Dataset entries
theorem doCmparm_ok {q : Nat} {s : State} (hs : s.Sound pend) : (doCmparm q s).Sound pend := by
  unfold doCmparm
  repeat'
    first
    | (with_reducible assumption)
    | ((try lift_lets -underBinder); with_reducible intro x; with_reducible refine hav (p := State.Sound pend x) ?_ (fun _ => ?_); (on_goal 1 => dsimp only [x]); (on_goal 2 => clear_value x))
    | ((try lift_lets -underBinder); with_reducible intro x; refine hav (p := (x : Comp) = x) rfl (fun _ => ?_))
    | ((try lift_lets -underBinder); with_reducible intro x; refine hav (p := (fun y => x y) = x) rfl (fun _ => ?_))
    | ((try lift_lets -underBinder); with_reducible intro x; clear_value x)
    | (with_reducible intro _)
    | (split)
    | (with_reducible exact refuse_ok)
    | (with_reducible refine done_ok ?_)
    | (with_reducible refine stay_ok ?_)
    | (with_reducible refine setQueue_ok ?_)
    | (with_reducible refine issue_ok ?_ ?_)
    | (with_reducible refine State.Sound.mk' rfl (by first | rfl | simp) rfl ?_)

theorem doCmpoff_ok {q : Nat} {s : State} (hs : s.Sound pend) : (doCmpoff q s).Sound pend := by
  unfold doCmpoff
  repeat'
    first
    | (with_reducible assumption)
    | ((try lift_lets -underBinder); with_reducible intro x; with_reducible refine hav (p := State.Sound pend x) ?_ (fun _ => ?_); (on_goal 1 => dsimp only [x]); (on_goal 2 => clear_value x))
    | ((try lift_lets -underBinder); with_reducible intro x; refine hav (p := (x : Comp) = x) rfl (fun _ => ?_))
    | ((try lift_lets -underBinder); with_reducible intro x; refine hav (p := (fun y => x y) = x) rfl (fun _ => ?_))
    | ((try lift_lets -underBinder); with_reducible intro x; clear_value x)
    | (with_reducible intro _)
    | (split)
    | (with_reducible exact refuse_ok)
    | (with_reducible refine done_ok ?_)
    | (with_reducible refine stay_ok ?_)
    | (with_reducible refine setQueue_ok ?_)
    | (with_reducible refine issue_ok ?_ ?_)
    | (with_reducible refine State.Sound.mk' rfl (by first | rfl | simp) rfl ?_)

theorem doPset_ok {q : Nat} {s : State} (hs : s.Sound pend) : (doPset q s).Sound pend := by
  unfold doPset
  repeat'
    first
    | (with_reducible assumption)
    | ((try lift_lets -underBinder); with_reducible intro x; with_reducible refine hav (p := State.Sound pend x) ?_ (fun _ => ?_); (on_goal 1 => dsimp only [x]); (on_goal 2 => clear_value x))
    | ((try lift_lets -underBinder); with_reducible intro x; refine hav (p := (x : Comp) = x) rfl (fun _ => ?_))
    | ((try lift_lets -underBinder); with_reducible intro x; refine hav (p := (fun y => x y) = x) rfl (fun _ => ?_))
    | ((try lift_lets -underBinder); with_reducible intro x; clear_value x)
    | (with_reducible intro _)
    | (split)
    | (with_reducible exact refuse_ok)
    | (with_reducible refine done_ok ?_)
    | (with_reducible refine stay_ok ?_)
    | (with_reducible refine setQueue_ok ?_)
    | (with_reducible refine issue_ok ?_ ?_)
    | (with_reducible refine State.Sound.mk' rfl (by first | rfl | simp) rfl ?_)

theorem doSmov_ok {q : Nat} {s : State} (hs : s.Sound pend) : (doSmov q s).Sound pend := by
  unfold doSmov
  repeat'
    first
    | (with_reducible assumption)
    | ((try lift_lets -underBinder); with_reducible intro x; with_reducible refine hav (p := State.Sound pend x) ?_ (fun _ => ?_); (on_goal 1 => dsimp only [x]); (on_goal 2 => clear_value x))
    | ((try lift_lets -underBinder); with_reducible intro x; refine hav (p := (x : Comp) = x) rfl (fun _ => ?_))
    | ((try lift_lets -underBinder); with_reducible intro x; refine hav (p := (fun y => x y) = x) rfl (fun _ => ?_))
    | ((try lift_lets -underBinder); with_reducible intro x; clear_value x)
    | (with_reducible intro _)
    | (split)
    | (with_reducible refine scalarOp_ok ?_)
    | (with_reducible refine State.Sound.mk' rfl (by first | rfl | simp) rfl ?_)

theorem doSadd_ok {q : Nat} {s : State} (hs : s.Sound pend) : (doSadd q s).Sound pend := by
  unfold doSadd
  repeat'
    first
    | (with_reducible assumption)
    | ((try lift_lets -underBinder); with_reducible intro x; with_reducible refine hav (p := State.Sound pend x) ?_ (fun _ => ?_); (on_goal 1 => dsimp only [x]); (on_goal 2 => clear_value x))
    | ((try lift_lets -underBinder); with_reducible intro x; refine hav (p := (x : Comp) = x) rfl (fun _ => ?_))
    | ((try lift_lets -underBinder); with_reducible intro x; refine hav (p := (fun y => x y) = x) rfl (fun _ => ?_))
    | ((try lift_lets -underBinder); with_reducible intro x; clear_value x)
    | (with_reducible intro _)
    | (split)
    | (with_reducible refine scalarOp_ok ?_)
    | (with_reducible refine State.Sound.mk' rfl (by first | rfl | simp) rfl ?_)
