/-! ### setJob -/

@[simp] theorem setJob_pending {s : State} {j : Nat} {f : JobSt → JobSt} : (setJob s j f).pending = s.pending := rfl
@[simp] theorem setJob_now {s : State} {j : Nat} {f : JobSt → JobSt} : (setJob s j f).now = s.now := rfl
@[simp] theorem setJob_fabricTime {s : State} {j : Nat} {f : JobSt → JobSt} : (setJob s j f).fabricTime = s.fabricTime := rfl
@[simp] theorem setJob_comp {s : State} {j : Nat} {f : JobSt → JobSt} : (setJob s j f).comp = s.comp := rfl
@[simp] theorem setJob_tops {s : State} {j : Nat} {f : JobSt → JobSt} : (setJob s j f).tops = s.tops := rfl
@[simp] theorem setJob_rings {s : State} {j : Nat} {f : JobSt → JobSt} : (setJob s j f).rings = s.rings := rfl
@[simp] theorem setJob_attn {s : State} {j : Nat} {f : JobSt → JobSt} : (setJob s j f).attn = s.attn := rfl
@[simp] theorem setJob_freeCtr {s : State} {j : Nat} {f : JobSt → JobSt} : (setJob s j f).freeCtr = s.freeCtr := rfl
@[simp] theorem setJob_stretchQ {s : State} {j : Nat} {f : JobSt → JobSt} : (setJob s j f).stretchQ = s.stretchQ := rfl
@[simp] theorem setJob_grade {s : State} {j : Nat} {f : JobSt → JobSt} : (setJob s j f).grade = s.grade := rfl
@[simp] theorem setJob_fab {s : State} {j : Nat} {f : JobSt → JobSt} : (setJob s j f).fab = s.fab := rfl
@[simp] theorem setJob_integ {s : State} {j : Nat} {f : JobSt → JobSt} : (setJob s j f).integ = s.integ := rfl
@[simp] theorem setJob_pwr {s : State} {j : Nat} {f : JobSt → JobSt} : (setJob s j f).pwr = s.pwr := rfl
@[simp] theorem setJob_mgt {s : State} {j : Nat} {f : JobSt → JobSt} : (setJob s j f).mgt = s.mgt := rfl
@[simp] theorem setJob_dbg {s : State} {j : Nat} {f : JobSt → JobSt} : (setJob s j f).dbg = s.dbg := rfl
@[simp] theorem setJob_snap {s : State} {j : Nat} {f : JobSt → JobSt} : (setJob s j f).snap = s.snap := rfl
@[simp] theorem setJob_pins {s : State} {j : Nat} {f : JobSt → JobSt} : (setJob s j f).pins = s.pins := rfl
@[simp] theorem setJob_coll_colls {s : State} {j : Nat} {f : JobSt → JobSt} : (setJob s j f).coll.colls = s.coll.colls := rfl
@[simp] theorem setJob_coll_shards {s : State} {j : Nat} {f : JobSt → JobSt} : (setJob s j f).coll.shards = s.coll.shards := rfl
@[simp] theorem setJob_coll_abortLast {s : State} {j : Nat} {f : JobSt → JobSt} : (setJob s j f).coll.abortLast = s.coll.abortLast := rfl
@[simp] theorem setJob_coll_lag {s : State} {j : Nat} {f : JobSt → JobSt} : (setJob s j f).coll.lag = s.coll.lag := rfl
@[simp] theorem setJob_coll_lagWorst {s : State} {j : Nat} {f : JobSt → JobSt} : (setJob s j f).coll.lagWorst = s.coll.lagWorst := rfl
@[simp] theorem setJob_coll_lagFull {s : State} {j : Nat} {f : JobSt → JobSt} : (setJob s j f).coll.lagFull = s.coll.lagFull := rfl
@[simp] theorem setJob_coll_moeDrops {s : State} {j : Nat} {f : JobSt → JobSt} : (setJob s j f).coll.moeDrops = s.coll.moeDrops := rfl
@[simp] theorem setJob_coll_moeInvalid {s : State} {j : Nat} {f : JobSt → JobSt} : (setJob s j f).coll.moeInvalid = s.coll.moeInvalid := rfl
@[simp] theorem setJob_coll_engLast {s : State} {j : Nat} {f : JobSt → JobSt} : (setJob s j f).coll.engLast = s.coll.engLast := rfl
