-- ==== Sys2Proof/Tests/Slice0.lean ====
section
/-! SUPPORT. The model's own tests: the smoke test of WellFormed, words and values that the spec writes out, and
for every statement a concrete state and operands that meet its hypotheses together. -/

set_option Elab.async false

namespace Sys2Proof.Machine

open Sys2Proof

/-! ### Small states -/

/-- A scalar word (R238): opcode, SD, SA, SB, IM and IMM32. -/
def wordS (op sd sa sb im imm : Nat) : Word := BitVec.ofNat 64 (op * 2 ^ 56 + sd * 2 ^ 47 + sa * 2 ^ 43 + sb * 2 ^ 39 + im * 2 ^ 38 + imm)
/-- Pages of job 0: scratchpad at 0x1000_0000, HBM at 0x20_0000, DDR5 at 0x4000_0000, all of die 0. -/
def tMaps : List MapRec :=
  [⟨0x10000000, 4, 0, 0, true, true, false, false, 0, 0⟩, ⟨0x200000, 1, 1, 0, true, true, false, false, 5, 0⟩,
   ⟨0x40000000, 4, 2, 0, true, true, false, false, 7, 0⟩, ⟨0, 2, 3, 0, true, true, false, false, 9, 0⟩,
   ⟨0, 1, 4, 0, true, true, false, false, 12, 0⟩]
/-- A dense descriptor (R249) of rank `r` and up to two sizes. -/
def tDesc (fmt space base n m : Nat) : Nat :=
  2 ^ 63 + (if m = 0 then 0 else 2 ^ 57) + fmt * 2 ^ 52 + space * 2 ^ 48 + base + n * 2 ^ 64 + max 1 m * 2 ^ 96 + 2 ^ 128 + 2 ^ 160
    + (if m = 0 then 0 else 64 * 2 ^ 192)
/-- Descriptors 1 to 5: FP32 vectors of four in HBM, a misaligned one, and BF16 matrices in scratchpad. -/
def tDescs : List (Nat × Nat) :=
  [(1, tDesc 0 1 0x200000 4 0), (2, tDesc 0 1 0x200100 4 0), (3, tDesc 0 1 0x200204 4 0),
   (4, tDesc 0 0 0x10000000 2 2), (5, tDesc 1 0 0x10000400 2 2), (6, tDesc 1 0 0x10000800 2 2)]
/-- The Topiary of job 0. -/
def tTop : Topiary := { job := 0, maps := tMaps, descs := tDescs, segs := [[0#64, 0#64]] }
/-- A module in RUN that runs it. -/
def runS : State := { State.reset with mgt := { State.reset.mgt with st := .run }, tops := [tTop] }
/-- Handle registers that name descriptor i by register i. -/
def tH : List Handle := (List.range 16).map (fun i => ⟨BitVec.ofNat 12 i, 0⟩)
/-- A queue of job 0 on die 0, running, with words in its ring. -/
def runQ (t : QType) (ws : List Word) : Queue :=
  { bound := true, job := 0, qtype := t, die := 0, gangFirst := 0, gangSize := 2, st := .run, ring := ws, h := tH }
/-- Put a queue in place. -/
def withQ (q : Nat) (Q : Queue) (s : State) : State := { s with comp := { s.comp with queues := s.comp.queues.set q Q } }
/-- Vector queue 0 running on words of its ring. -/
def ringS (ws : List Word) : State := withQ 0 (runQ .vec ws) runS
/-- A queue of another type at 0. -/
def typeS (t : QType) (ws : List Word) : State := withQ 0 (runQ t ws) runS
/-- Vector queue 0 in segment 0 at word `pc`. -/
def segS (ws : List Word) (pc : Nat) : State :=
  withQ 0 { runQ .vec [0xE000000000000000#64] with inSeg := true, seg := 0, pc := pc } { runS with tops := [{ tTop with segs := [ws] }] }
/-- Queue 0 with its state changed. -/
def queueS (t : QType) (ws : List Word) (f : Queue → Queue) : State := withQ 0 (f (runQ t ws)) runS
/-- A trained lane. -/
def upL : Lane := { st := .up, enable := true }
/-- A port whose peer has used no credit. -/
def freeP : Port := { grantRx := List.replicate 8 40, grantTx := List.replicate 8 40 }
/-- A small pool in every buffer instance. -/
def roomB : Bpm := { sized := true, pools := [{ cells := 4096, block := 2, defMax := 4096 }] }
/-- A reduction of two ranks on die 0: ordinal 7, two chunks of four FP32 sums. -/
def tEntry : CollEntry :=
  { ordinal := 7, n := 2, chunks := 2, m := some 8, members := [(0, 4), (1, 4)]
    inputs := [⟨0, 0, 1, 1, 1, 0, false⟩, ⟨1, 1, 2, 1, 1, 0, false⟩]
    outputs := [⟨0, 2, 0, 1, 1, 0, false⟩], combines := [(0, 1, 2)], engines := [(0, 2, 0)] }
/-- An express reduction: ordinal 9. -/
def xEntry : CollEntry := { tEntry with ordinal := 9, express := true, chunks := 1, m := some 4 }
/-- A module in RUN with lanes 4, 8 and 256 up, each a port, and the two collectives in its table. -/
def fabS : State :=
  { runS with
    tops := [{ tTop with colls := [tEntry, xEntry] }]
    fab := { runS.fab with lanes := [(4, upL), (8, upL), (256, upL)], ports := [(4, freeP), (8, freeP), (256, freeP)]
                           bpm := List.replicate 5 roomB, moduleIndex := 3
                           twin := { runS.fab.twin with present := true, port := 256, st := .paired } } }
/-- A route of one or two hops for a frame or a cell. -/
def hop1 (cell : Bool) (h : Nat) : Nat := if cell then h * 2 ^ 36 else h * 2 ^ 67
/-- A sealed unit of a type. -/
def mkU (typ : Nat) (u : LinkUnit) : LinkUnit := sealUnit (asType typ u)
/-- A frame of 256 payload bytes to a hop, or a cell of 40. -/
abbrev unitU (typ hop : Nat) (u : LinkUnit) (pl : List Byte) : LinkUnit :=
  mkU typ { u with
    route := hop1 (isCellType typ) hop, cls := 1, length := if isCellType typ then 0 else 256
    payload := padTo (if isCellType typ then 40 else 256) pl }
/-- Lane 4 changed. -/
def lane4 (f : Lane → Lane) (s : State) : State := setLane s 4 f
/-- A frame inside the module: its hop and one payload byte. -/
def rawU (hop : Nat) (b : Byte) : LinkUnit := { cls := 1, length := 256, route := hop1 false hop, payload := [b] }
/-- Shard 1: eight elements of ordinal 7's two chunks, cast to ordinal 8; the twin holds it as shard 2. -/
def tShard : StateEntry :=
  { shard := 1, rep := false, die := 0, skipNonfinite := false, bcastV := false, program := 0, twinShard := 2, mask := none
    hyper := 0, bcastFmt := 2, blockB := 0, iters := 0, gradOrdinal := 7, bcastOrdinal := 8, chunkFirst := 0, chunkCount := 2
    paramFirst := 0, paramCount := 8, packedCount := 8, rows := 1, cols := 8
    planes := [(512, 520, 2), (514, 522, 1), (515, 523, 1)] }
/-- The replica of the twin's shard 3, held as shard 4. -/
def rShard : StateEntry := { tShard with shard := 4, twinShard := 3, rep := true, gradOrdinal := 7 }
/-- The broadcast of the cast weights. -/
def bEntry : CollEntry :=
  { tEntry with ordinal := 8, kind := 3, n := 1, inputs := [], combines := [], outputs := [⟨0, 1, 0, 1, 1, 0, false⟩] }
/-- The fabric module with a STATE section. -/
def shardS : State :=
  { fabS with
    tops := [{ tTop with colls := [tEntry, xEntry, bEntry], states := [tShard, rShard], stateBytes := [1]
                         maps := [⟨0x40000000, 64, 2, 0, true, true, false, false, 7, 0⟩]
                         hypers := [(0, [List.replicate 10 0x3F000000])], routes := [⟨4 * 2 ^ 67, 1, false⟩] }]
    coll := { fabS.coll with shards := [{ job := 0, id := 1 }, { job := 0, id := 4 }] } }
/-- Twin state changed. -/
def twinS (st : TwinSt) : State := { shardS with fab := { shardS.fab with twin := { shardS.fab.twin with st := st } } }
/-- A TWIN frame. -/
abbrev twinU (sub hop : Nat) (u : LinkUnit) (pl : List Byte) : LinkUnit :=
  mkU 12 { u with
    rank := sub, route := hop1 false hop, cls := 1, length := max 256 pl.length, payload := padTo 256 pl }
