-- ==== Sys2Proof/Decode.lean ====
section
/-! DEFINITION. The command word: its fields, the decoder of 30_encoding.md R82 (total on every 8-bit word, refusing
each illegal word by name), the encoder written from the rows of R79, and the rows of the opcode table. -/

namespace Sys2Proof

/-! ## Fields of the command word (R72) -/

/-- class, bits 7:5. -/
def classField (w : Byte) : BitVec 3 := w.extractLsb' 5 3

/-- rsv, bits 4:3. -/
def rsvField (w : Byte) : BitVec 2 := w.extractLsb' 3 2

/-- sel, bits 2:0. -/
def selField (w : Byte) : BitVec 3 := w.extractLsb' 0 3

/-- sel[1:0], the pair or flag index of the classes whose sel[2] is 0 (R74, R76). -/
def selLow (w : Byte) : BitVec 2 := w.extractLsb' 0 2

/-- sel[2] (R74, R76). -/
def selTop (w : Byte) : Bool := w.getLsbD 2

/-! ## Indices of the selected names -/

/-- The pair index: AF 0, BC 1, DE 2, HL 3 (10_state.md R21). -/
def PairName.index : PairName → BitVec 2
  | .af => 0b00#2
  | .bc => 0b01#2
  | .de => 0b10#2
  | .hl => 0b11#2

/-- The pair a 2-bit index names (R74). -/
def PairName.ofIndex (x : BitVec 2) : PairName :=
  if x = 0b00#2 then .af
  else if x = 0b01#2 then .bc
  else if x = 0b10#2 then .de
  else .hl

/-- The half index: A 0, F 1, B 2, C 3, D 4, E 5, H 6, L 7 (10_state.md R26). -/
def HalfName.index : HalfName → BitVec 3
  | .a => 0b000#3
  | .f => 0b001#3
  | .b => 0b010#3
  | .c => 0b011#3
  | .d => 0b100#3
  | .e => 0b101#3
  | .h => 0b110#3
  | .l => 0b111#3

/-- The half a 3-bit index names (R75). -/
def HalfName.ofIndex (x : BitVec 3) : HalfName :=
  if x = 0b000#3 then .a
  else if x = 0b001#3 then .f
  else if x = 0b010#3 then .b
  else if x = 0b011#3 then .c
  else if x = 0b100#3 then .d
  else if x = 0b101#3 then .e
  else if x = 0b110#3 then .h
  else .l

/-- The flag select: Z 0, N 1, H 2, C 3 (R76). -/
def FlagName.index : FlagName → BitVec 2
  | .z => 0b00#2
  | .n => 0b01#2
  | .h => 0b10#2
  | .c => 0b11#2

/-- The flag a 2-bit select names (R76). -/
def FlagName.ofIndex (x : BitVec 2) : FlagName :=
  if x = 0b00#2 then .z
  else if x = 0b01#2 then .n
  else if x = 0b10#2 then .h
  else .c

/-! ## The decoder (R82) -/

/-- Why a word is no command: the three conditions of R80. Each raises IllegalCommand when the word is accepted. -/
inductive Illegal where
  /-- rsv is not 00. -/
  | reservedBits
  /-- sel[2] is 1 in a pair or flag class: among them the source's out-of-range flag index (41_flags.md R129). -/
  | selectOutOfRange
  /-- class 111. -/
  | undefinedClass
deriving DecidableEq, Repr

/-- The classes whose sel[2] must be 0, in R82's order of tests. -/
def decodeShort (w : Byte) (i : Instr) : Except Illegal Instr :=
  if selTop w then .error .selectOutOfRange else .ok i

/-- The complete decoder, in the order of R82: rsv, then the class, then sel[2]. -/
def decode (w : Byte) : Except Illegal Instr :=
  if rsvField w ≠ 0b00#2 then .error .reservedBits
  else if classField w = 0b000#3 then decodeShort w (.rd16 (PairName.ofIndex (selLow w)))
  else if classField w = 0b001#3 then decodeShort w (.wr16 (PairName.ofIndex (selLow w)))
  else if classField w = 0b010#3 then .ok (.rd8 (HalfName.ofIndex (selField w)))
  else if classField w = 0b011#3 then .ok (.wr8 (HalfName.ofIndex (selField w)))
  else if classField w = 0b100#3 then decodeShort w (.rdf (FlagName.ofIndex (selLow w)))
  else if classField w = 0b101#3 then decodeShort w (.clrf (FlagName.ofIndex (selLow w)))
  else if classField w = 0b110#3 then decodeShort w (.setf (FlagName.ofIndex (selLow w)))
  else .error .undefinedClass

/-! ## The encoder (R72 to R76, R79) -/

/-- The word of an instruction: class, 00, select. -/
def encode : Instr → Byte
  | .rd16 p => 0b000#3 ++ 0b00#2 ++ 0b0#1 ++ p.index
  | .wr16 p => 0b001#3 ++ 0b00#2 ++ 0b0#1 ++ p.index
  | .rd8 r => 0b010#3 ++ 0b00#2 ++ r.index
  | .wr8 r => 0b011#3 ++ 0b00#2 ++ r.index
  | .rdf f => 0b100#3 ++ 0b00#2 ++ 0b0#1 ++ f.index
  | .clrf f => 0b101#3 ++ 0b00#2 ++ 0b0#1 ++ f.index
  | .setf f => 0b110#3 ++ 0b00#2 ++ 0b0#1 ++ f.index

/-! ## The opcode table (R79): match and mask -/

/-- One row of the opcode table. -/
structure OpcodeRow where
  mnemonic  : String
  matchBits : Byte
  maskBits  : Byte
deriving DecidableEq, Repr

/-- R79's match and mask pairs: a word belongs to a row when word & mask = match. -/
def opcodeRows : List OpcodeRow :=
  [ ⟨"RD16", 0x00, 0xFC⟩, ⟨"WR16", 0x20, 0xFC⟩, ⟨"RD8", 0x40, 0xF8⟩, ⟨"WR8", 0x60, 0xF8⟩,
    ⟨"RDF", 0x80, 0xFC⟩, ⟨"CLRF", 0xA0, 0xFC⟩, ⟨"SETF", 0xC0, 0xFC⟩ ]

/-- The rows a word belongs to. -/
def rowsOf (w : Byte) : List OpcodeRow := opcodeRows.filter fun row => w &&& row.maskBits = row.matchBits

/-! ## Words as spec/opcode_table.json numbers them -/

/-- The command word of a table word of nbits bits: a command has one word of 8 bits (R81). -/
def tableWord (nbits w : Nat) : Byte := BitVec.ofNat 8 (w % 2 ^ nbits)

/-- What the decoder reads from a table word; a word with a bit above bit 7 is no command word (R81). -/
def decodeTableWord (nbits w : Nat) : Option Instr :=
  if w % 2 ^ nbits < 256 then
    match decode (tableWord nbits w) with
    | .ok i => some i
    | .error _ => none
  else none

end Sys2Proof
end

WORK TO COMPLETE
Starting at the line above that contains "names (R75). -/", write out each line exactly until the line that contains "if rsvField w" has been written, and stop there.

TASK SOLUTION
/-- The half a 3-bit index names (R75). -/
def HalfName.ofIndex (x : BitVec 3) : HalfName :=
  if x = 0b000#3 then .a
  else if x = 0b001#3 then .f
  else if x = 0b010#3 then .b
  else if x = 0b011#3 then .c
  else if x = 0b100#3 then .d
  else if x = 0b101#3 then .e
  else if x = 0b110#3 then .h
  else .l

/-- The flag select: Z 0, N 1, H 2, C 3 (R76). -/
def FlagName.index : FlagName → BitVec 2
  | .z => 0b00#2
  | .n => 0b01#2
  | .h => 0b10#2
  | .c => 0b11#2

/-- The flag a 2-bit select names (R76). -/
def FlagName.ofIndex (x : BitVec 2) : FlagName :=
  if x = 0b00#2 then .z
  else if x = 0b01#2 then .n
  else if x = 0b10#2 then .h
  else .c

/-! ## The decoder (R82) -/

/-- Why a word is no command: the three conditions of R80. Each raises IllegalCommand when the word is accepted. -/
inductive Illegal where
  /-- rsv is not 00. -/
  | reservedBits
  /-- sel[2] is 1 in a pair or flag class: among them the source's out-of-range flag index (41_flags.md R129). -/
  | selectOutOfRange
  /-- class 111. -/
  | undefinedClass
deriving DecidableEq, Repr

/-- The classes whose sel[2] must be 0, in R82's order of tests. -/
def decodeShort (w : Byte) (i : Instr) : Except Illegal Instr :=
  if selTop w then .error .selectOutOfRange else .ok i

/-- The complete decoder, in the order of R82: rsv, then the class, then sel[2]. -/
def decode (w : Byte) : Except Illegal Instr :=
  if rsvField w ≠ 0b00#2 then .error .reservedBits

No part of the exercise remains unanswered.